Maximus is in deep disgrace, for he began sneezing first, and all the other dragons like to have someone to blame for their Misery; however he bears it well, or as Berkley tells me to write, “Does not give a Tinker’s Dam for the lot of them and whines all the day, except when busy stuffing his gullet; has not hurt his appetite in the least.”

We all do very well otherwise, and all send their love; the dragons also, and bid you convey their greetings and affection to Temeraire. They indeed miss him badly, though I am sorry to have to tell you that we have lately discovered one ignoble cause for their pining, which is plain Greed. Evidently he had taught them how to pry open the Feeding Pen, and close it again after, so they were able to help themselves whenever they liked without anyone the wiser—their Guilty Secret discovered only after note was taken that the Herds were oddly diminished, and the dragons of our formation overfed, whereupon being questioned they confessed the Whole.

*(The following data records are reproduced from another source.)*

@[simp] theorem State_stageC_kept (s : State) (l : Nat) : (State.stageC s l).kept = s.kept := by
  unfold State.stageC; repeat' split
  all_goals (try simp [])

@[simp] theorem State_evenRates_kept (s : State) (p : Nat) : (State.evenRates s p).kept = s.kept := by
  unfold State.evenRates; repeat' split
  all_goals (try simp [])

@[simp] theorem State_lullApply_kept (s : State) (l : Nat) : (State.lullApply s l).kept = s.kept := by
  unfold State.lullApply; repeat' split
  all_goals (try simp [])

@[simp] theorem State_laneReady_kept (s : State) (l : Nat) : (State.laneReady s l).kept = s.kept := by
  unfold State.laneReady; repeat' split
  all_goals (try simp [])

@[simp] theorem State_stepEnd_kept (s : State) (l : Nat) : (State.stepEnd s l).kept = s.kept := by
  unfold State.stepEnd; repeat' split
  all_goals (try simp [])

@[simp] theorem State_linkAbsent_kept (s : State) (l : Nat) : (State.linkAbsent s l).kept = s.kept := by
  unfold State.linkAbsent; repeat' split
  all_goals (try simp [])

@[simp] theorem State_attemptFailed_kept (s : State) (l cause : Nat) (signal : Bool) : (State.attemptFailed s l cause signal).kept = s.kept := by
  unfold State.attemptFailed; repeat' split
  all_goals (try simp [])

@[simp] theorem State_stageLimit_kept (s : State) (l : Nat) (signal aligned : Bool) : (State.stageLimit s l signal aligned).kept = s.kept := by
  unfold State.stageLimit; repeat' split
  all_goals (try simp [])

@[simp] theorem State_capIn_kept (s : State) (l : Nat) (w : TrainWord) : (State.capIn s l w).kept = s.kept := by
  unfold State.capIn; repeat' split
  all_goals (try simp [])

@[simp] theorem State_capAckIn_kept (s : State) (l : Nat) (w : TrainWord) : (State.capAckIn s l w).kept = s.kept := by
  unfold State.capAckIn; repeat' split
  all_goals (try simp [])

@[simp] theorem State_rateGoIn_kept (s : State) (l : Nat) (w : TrainWord) : (State.rateGoIn s l w).kept = s.kept := by
  unfold State.rateGoIn; repeat' split
  all_goals (try simp [])

@[simp] theorem State_eqEnd_kept (s : State) (l : Nat) : (State.eqEnd s l).kept = s.kept := by
  unfold State.eqEnd; repeat' split
  all_goals (try simp [])

@[simp] theorem State_eqSend_kept (s : State) (l : Nat) : (State.eqSend s l).kept = s.kept := by
  unfold State.eqSend; repeat' split
  all_goals (try simp [])

@[simp] theorem State_eqAsk_kept (s : State) (l : Nat) (reverse : Bool) : (State.eqAsk s l reverse).kept = s.kept := by
  unfold State.eqAsk; repeat' split
  all_goals (try simp [])

@[simp] theorem State_eqNext_kept (s : State) (l : Nat) : (State.eqNext s l).kept = s.kept := by
  unfold State.eqNext; repeat' split
  all_goals (try simp [])

@[simp] theorem State_eqEye_kept (s : State) (l h w : Nat) : (State.eqEye s l h w).kept = s.kept := by
  unfold State.eqEye; repeat' split
  all_goals (try simp [])

@[simp] theorem State_eqStatusIn_kept (s : State) (l : Nat) (w : TrainWord) : (State.eqStatusIn s l w).kept = s.kept := by
  unfold State.eqStatusIn; repeat' split
  all_goals (try simp [])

I must stop, for we have Patrol, and Volatilus goes south in the morning. All our prayers for your safe Journey and quick return.

Etc.,

Catherine Harcourt

“What is this I hear from Harcourt of your teaching the dragons to steal from the pen?” Laurence demanded, looking up from his letter; he was taking the hour before dinner to read his mail, and compose replies.

Temeraire started up with so very revealing an expression that his guilt could be in no doubt. “That is not true, I did not teach anyone to steal,” he said. “The herdsmen at Dover are very lazy, and do not always come in the morning, so we have to wait and wait at the pen, and the herds are meant for us, anyway; it cannot be called stealing.”

“I suppose I ought to have suspected something when you stopped complaining of them being always late,” Laurence said. “But how on earth did you manage it?”

“The gate is perfectly simple,” Temeraire said. “There is only a bar across the fence, which one can lift very easily, and then it swings open; Nitidus could do it best, for his forehands are the smallest. Though it is difficult to keep the animals inside the pen, and the first time I learned how to open it, they all ran away,” he added. “Maximus and I had to chase after them for hours and hours—it was not funny, at all,” he said, ruffled, sitting back on his haunches and contemplating Laurence with great indignation.

“I beg your pardon,” Laurence said, after he had regained his breath. “I truly beg your pardon, it was only the notion of you, and Maximus, and the sheep—oh dear,” Laurence said, and dissolved again, try as he might to contain himself: astonished stares from his crew, and Temeraire haughtily offended.

“Is there any other news in the letter?” Temeraire asked, coolly, when Laurence had finally done.